§ What to do
A single number is wanted: how many lines of the data below include the string "Bool"?

-.-.-

-- ==== Sys2Proof/WellFormed.lean ====
section
/-! DEFINITION. Sys2Proof/WellFormed.lean: which instructions are well formed, and which rows of the table are events. -/

namespace Sys2Proof

/-- Whether an instruction is legal: every check of it holds (Sys2Proof/Decode.lean). -/
def Instr.wf (i : Instr) : Bool := i.checks.all Chk.ok

/-- Whether a step of the table is an event, which no instruction word names. -/
def Instr.isEvent : Instr → Bool
  | .meldWindowExpiry _ | .waitpGiveUp _ | .pegThresholdReached _ _ | .barrierComplete _ _ _ _
  | .homeLoad _ | .homeWrite _ | .homeAtomic _ | .opCompletion _ | .ptsTick _
  | .claimGrant _ | .engineIssuePoint _ | .engineLineRelease _ | .peerMessageApply _ | .peerAck _ | .linkLoss _
  | .teamStart _ _ _ _ | .keyzDone _ | .keyzAckTimeout _ _ | .scrubUnit _ | .deferredDestroy _
  | .entryDraw _ | .heldReform _ | .continuationSeat _ | .blockDeal _ _ _ | .barrierTableGrant _ _ _ | .handForm _ _ _
  | .handRelease _ | .dealtReturn _ | .rotation _ | .claimResolve _ | .affinityWindowExpiry _ _ | .pileEvictRetry _ _
  | .kernelComplete _ _ | .launchRegisterWrite _ _ | .launchQueueEntry _ | .dealerPeriod _
  | .pctlSave _ | .saveComplete _ | .pctlRestore _ | .restoreProceed _ | .samplingWindowEnd | .bandwidthWindow
  | .hostWriteRequest _ | .hostReadRequest _ | .xdPieceSend _ | .hostPieceApply _ _ | .routeAck _ _
  | .create _ _ | .stop _ | .skidTimeout _ | .haltDone _ | .destroy _ | .replay _ | .shqLookup _ _
  | .registerWrite _ _ _ | .waitfullRetry _ _ | .registerError _ _ _ | .handStateError _ | .coreOffline _
  | .cacheError _ | .keyLoad _ | .attestationReport _ | .ethernetFrameDeliver _ _
  | .coldReset _ | .warmReset _ | .powerLoss | .firmwareUpdate _ | .recoveryRequest
  | .rgetDataReturn _ _ _ | .peerRefusal _ _ | .segmentRetransmission _ _ | .deviceFatalError _ => true
  | _ => false

end Sys2Proof
end

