/-- AFFINITY_WINDOW_EXPIRY: 8,192 clocks after sealing an unclaimed estate goes to its record (03 R67). -/
def execAffinityWindowExpiry (h : HandRef) (lane : Nat) (s : State) : Out :=
  .next (if s.evictable h lane then s.evict h lane else s)

/-- PILE_EVICT_RETRY: a self-estate that waited for its pile record is evicted once the record is free (03 R77). -/
def execPileEvictRetry (h : HandRef) (lane : Nat) (s : State) : Out :=
  let self := match (s.lane h lane).estate with | some e => e.self | none => false
  .next (if self && s.evictable h lane then s.evict h lane else s)

/-! ## Probate (03 R72) -/

/-- One record visited at a logical time: logged when it holds an estate, whose lane becomes Idle if it is Pinned; left at STATE 0. The time
after; a failure with the kind of the access (24 R452). -/
def State.probateOne (s : State) (ctx kn ident reason pts : Nat) : Except (Nat × DevErr) (State × Nat) :=
  match s.kern ctx kn with
  | none => .ok (s, pts)
  | some k =>
    let va := k.recVa ident
    match s.devRead 3 ctx 4 pts va 32 with
    | .error e => .error (3, e)
    | .ok g =>
      let w0 := ofBytes (g.bytes.take 8)
      let w1 := ofBytes ((g.bytes.drop 8).take 8)
      let st := w0 / 2 ^ 62
      let zero (t : State) (p : Nat) : Except (Nat × DevErr) (State × Nat) := (t.devWrite ctx 4 p va (bytesOf 8 (w0 % 2 ^ 62))).mapError (fun e => (3, e))
      let log (t : State) (p : Nat) (e : Estate) (v1 : Nat) (after : State → State) : Except (Nat × DevErr) (State × Nat) :=
        ((t.logEstate ctx 4 p reason (heirNo (some k) false kn) e v1).mapError (fun e => (4, e))).bind (fun r => zero (after r.1) r.2)
      let pl := fld w1 14 10
      let p : HandRef := { die := fld w1 29 28, core := fld w1 27 22, hand := fld w1 21 15 }
      let pd := s.hand p
      let held := match (pd.lane pl).estate with
        | some e => if !e.self ∧ e.ident = ident ∧ pd.ctx = ctx ∧ pd.tag = fld w1 9 2 then some e else none
        | none => none
      if st = 1 then
        match held with
        | some e => log g.s g.at_ e w1 (fun t => t.dropEstate p pl)
        | none => zero g.s g.at_
      else if st = 2 then
        match s.recData ctx 4 g.at_ va (minN 16 (fld w0 61 57)) (fld w1 63 48) with
        | .error e => .error (3, e)
        | .ok (d, g2) =>
          let e : Estate := { self := false, ident := w0 % 2 ^ 48, deck := kn, start := 0, data := d, kern := fld w1 47 32
                              item := ofBytes ((g.bytes.drop 16).take 8), sealClk := 0 }
          log g2.s g2.at_ e (w1 % 2 ^ 48 + poisBits d * 2 ^ 48) id
      else if st = 3 then zero g.s g.at_
      else .ok (g.s, g.at_)

/-- Records from an identity on are visited in ascending order, until the end or a fault; the kernel's end follows them (15 R311). -/
def State.probateFrom (s : State) (ctx kn reason pts : Nat) : Nat → Nat → State
  | 0, _ => (s.modKern ctx kn (fun k => { k with probated := true, probate := none, early := [], endPts := maxN k.endPts pts })).unwait ctx (.probate kn)
  | n + 1, ident =>
    match s.probateOne ctx kn ident reason pts with
    | .ok (t, p) => t.probateFrom ctx kn reason p n (ident + 1)
    | .error (kind, e) =>
      (s.modKern ctx kn (fun k => { k with probate := some (ident, reason), endPts := maxN k.endPts pts })).devFault ctx kind 4 e (.probate kn)

/-- Probate of a deck begins, no earlier than a logical time; it takes place once. -/
def State.probate (s : State) (ctx kn reason pts : Nat) : State :=
  let k := s.kernD ctx kn
  if k.probated ∨ k.probate.isSome then s
  else if k.lrec.kf = 0 then s.modKern ctx kn (fun k => { k with probated := true })
  else s.probateFrom ctx kn reason (maxN pts k.endPts) k.lrec.ecap k.lrec.cbase

/-- Probate goes on at the record where it waits. -/
def State.probateOn (s : State) (ctx kn : Nat) : State :=
  let k := s.kernD ctx kn
  match k.probate with
  | some (ident, reason) => s.probateFrom ctx kn reason k.endPts (k.lrec.cbase + k.lrec.ecap - ident) ident
  | none => s.unwait ctx (.probate kn)

/-! ## Suspended items (03 R76, R79) -/

/-- The lane of a context that holds an item's self-estate. -/
def State.selfLane (s : State) (ctx kern item : Nat) : Option (HandRef × Nat) :=
  ((s.handsOf ctx).flatMap (fun h => ((List.range 32).filter (fun l => match (s.lane h l).st, (s.lane h l).estate with
    | .pinned, some e => e.self && e.kern = kern && e.item = item
    | _, _ => false)).map (fun l => (h, l)))).head?

/-- The carry range of a continuation, from the lane that holds it or from its pile record, with the logical time and the state after; the source is
given up. -/
def State.takeSelf (s : State) (ctx : Nat) (k : Kernel) (c : Cont) (h : HandRef) (l : Nat) : Except DevErr (List (W32 × Bool) × Nat × State) :=
  match s.selfLane ctx c.kern c.item with
  | some (p, pl) =>
    let d := match (s.lane p pl).estate with | some e => e.data | none => []
    .ok (d, c.pts, if p = h ∧ pl = l then s else s.dropEstate p pl)
  | none =>
    let va := k.pileVa c.item
    (s.devRead 3 ctx h.die c.pts va 32).bind (fun g =>
      (g.s.recData ctx h.die g.at_ va c.len (if g.pois then 2 ^ 16 - 1 else fld (ofBytes ((g.bytes.drop 8).take 8)) 63 48)).bind (fun d =>
        (d.2.s.devWrite ctx h.die d.2.at_ va (bytesOf 8 (ofBytes (g.bytes.take 8) % 2 ^ 62 + 3 * 2 ^ 62))).map (fun r => (d.1, r.2, r.1))))

end Sys2Proof.Machine
end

-.-.-

§ Answer below
3